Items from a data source
=-=-=

/-- 16 R369, R370, R375; 11 R255: an engine instruction with a well-formed descriptor, whose ranges pass their checks, issues its
command and holds its thread; a descriptor address that is not a multiple of 64 and a descriptor beyond its limits take the engine-operand
fault, a range that fails its check that check's fault; ESYNC completes; PREF writes nothing, fills the TLB with a page it may use, and requests
one that is not present. That the engine-operand fault carries KIND 0 is the model's reading (log 73). -/
def Obligations.EngineRequests : Prop := ∀ (s : State) (t : Thread) (a b : Reg) (q : Scope) (x y f : Bool) (bs : List Byte) (l : PrefLevel)
    (w : Walked) (e : Flt),
  let va := (t.rd a.toNat).toNat
  let n := fun (k : Nat) => ofBytes ((bs.drop (8 * k)).take 8)
  let cmd := fun (k : EngKind) => ({ id := 0, kind := k, tid := t.id, home := t.home, region := t.region, core := t.core, src := n 0, dst := n 1
                                     len := n 2, p1 := n 3, p2 := n 4, p3 := n 5, status := n 6, scope := q, acq := x, rel := y
                                     fill := if f then some (t.rd b.toNat).toNat else none, started := false, record := none, result := 0 } : EngCmd)
  let acc := ({ ea := va, n := 64, kind := .engine, write := false } : Access)
  let forms := fun (P : Instr → EngKind → Prop) => P (.cpy a b q x y f) .cpy ∧ P (.cpy2d a b q x y f) .cpy2d ∧ P (.deal a b q x y f) .deal ∧
    P (.rstr a b q x y f) .rstr ∧ P (.mred a b q x y f) .mred
  (check1 acc = true → check2 s t.core acc = true →
    (va % 64 ≠ 0 → forms (fun i _ => Parks s t i (.plain .engineOperand (t.rd a.toNat)))) ∧
    (va % 64 = 0 → s.descLoads (s.bindLoads t) va 4 = .ok bs →
      forms (fun i k => (cmd k).operandsOk (n 7) = false → Parks s t i (.plain .engineOperand (t.rd a.toNat))) ∧
      forms (fun i k => (cmd k).operandsOk (n 7) = true → s.rangesOk t (cmd k).ranges = .error (.fault e) → Parks s t i e) ∧
      forms (fun i k => (cmd k).operandsOk (n 7) = true → s.rangesOk t (cmd k).ranges = .ok () →
        Yields s t i (s.put { s.bindLoads t with st := .blocked .empty, iword := wordOf i, pend := some (.engine (cmd k)) })))) ∧
  Completes s t (.esync q) t ∧
  let die := dieOf t.core
  let usable := Leaf.r w.leaf = true ∧ ∃ p, s.locOf die t.id.sdom va w.leaf false = .ok p ∧ p.spot.inRange = true ∧
    s.carveAdmits t.id.sdom p.spot = true
  (canonical va = false ∨ inWindow va = true ∨ (s.tlbFind t.core t.id.sdom va).isSome = true ∨ s.walkWaits die t.id.sdom va = true →
    Completes s t (.pref a l) t) ∧
  (canonical va = true → inWindow va = false → s.tlbFind t.core t.id.sdom va = none → s.walkWaits die t.id.sdom va = false →
    (s.walk die t.id.sdom va .load false = .error e → e.cause ≠ .pageNotPresent → Completes s t (.pref a l) t) ∧
    (s.walk die t.id.sdom va .load false = .error e → e.cause = .pageNotPresent →
      Yields s t (.pref a l) ((s.pageRequest t va).put { t with pc := t.pc + 4 })) ∧
    (s.walk die t.id.sdom va .load false = .ok w → ¬ usable → Completes s t (.pref a l) t) ∧
    (s.walk die t.id.sdom va .load false = .ok w → usable →
      Yields s t (.pref a l) (((s.walkKeep die w.path).tlbAdd t.core (tlbEntOf t.id.sdom va w.leaf)).put { t with pc := t.pc + 4 })))
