-- ==== Sys2Proof/Laws/State.lean ====
section
/-! SUPPORT. What the updates of the state and of a thread leave alone: one lemma per field and update, each true by
computation. -/
namespace Sys2Proof.Laws
open Sys2Proof.Machine

/-! `State.put` changes threads alone. -/
@[simp] theorem put_stage (s : State) (t : Thread) : (s.put t).stage = s.stage := rfl
@[simp] theorem put_tick (s : State) (t : Thread) : (s.put t).tick = s.tick := rfl
@[simp] theorem put_cores (s : State) (t : Thread) : (s.put t).cores = s.cores := rfl
@[simp] theorem put_dies (s : State) (t : Thread) : (s.put t).dies = s.dies := rfl
@[simp] theorem put_domains (s : State) (t : Thread) : (s.put t).domains = s.domains := rfl
@[simp] theorem put_mem (s : State) (t : Thread) : (s.put t).mem = s.mem := rfl
@[simp] theorem put_feEmpty (s : State) (t : Thread) : (s.put t).feEmpty = s.feEmpty := rfl
@[simp] theorem put_poison (s : State) (t : Thread) : (s.put t).poison = s.poison := rfl
@[simp] theorem put_lineKey (s : State) (t : Thread) : (s.put t).lineKey = s.lineKey := rfl
@[simp] theorem put_endies (s : State) (t : Thread) : (s.put t).endies = s.endies := rfl
@[simp] theorem put_engdies (s : State) (t : Thread) : (s.put t).engdies = s.engdies := rfl
@[simp] theorem put_enstacks (s : State) (t : Thread) : (s.put t).enstacks = s.enstacks := rfl
@[simp] theorem put_encores (s : State) (t : Thread) : (s.put t).encores = s.encores := rfl
@[simp] theorem put_retiring (s : State) (t : Thread) : (s.put t).retiring = s.retiring := rfl
@[simp] theorem put_featen (s : State) (t : Thread) : (s.put t).featen = s.featen := rfl
@[simp] theorem put_halted (s : State) (t : Thread) : (s.put t).halted = s.halted := rfl
@[simp] theorem put_reqto (s : State) (t : Thread) : (s.put t).reqto = s.reqto := rfl
@[simp] theorem put_hostto (s : State) (t : Thread) : (s.put t).hostto = s.hostto := rfl
@[simp] theorem put_mclogcnt (s : State) (t : Thread) : (s.put t).mclogcnt = s.mclogcnt := rfl
@[simp] theorem put_mclog (s : State) (t : Thread) : (s.put t).mclog = s.mclog := rfl
@[simp] theorem put_gtbase (s : State) (t : Thread) : (s.put t).gtbase = s.gtbase := rfl
@[simp] theorem put_fdt (s : State) (t : Thread) : (s.put t).fdt = s.fdt := rfl
@[simp] theorem put_queues (s : State) (t : Thread) : (s.put t).queues = s.queues := rfl
@[simp] theorem put_launches (s : State) (t : Thread) : (s.put t).launches = s.launches := rfl
@[simp] theorem put_takeTurn (s : State) (t : Thread) : (s.put t).takeTurn = s.takeTurn := rfl
@[simp] theorem put_gangs (s : State) (t : Thread) : (s.put t).gangs = s.gangs := rfl
@[simp] theorem put_deferrals (s : State) (t : Thread) : (s.put t).deferrals = s.deferrals := rfl
@[simp] theorem put_early (s : State) (t : Thread) : (s.put t).early = s.early := rfl
@[simp] theorem put_credq (s : State) (t : Thread) : (s.put t).credq = s.credq := rfl
@[simp] theorem put_lateRecs (s : State) (t : Thread) : (s.put t).lateRecs = s.lateRecs := rfl
@[simp] theorem put_ended (s : State) (t : Thread) : (s.put t).ended = s.ended := rfl
@[simp] theorem put_orphans (s : State) (t : Thread) : (s.put t).orphans = s.orphans := rfl
@[simp] theorem put_devq (s : State) (t : Thread) : (s.put t).devq = s.devq := rfl
@[simp] theorem put_tookLaunch (s : State) (t : Thread) : (s.put t).tookLaunch = s.tookLaunch := rfl
@[simp] theorem put_killMsgs (s : State) (t : Thread) : (s.put t).killMsgs = s.killMsgs := rfl
@[simp] theorem put_held (s : State) (t : Thread) : (s.put t).held = s.held := rfl
@[simp] theorem put_resReserved (s : State) (t : Thread) : (s.put t).resReserved = s.resReserved := rfl
@[simp] theorem put_edt (s : State) (t : Thread) : (s.put t).edt = s.edt := rfl
@[simp] theorem put_apertures (s : State) (t : Thread) : (s.put t).apertures = s.apertures := rfl
@[simp] theorem put_hostErr (s : State) (t : Thread) : (s.put t).hostErr = s.hostErr := rfl
@[simp] theorem put_hostData (s : State) (t : Thread) : (s.put t).hostData = s.hostData := rfl
@[simp] theorem put_endpoints (s : State) (t : Thread) : (s.put t).endpoints = s.endpoints := rfl
@[simp] theorem put_solstice (s : State) (t : Thread) : (s.put t).solstice = s.solstice := rfl
@[simp] theorem put_arrivals (s : State) (t : Thread) : (s.put t).arrivals = s.arrivals := rfl
@[simp] theorem put_ends (s : State) (t : Thread) : (s.put t).ends = s.ends := rfl
@[simp] theorem put_command (s : State) (t : Thread) : (s.put t).command = s.command := rfl
@[simp] theorem put_serving (s : State) (t : Thread) : (s.put t).serving = s.serving := rfl
@[simp] theorem put_response (s : State) (t : Thread) : (s.put t).response = s.response := rfl
@[simp] theorem put_ownkey (s : State) (t : Thread) : (s.put t).ownkey = s.ownkey := rfl
@[simp] theorem put_ownseq (s : State) (t : Thread) : (s.put t).ownseq = s.ownseq := rfl
@[simp] theorem put_silicon (s : State) (t : Thread) : (s.put t).silicon = s.silicon := rfl
@[simp] theorem put_trusted (s : State) (t : Thread) : (s.put t).trusted = s.trusted := rfl
@[simp] theorem put_linkDown (s : State) (t : Thread) : (s.put t).linkDown = s.linkDown := rfl
@[simp] theorem put_retraining (s : State) (t : Thread) : (s.put t).retraining = s.retraining := rfl
@[simp] theorem put_fatal (s : State) (t : Thread) : (s.put t).fatal = s.fatal := rfl
@[simp] theorem put_sharersLost (s : State) (t : Thread) : (s.put t).sharersLost = s.sharersLost := rfl
@[simp] theorem put_net (s : State) (t : Thread) : (s.put t).net = s.net := rfl
@[simp] theorem put_directory (s : State) (t : Thread) : (s.put t).directory = s.directory := rfl
@[simp] theorem put_performed (s : State) (t : Thread) : (s.put t).performed = s.performed := rfl
@[simp] theorem put_replies (s : State) (t : Thread) : (s.put t).replies = s.replies := rfl
@[simp] theorem put_seqs (s : State) (t : Thread) : (s.put t).seqs = s.seqs := rfl
@[simp] theorem put_nextLaunch (s : State) (t : Thread) : (s.put t).nextLaunch = s.nextLaunch := rfl
@[simp] theorem put_nextCmd (s : State) (t : Thread) : (s.put t).nextCmd = s.nextCmd := rfl
@[simp] theorem put_nextKey (s : State) (t : Thread) : (s.put t).nextKey = s.nextKey := rfl
@[simp] theorem put_issue (s : State) (t : Thread) : (s.put t).issue = s.issue := rfl
@[simp] theorem put_fetched (s : State) (t : Thread) : (s.put t).fetched = s.fetched := rfl
@[simp] theorem put_cur (s : State) (t : Thread) : (s.put t).cur = s.cur := rfl
@[simp] theorem put_inputs (s : State) (t : Thread) : (s.put t).inputs = s.inputs := rfl
@[simp] theorem put_waitsIn (s : State) (t : Thread) : (s.put t).waitsIn = s.waitsIn := rfl
@[simp] theorem put_admitted (s : State) (t : Thread) : (s.put t).admitted = s.admitted := rfl
@[simp] theorem put_draws (s : State) (t : Thread) : (s.put t).draws = s.draws := rfl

=-=-=

Task statement: Copy out every line of the data in which the word "spot" is found.

Written reply:
  let usable := Leaf.r w.leaf = true ∧ ∃ p, s.locOf die t.id.sdom va w.leaf false = .ok p ∧ p.spot.inRange = true ∧
    s.carveAdmits t.id.sdom p.spot = true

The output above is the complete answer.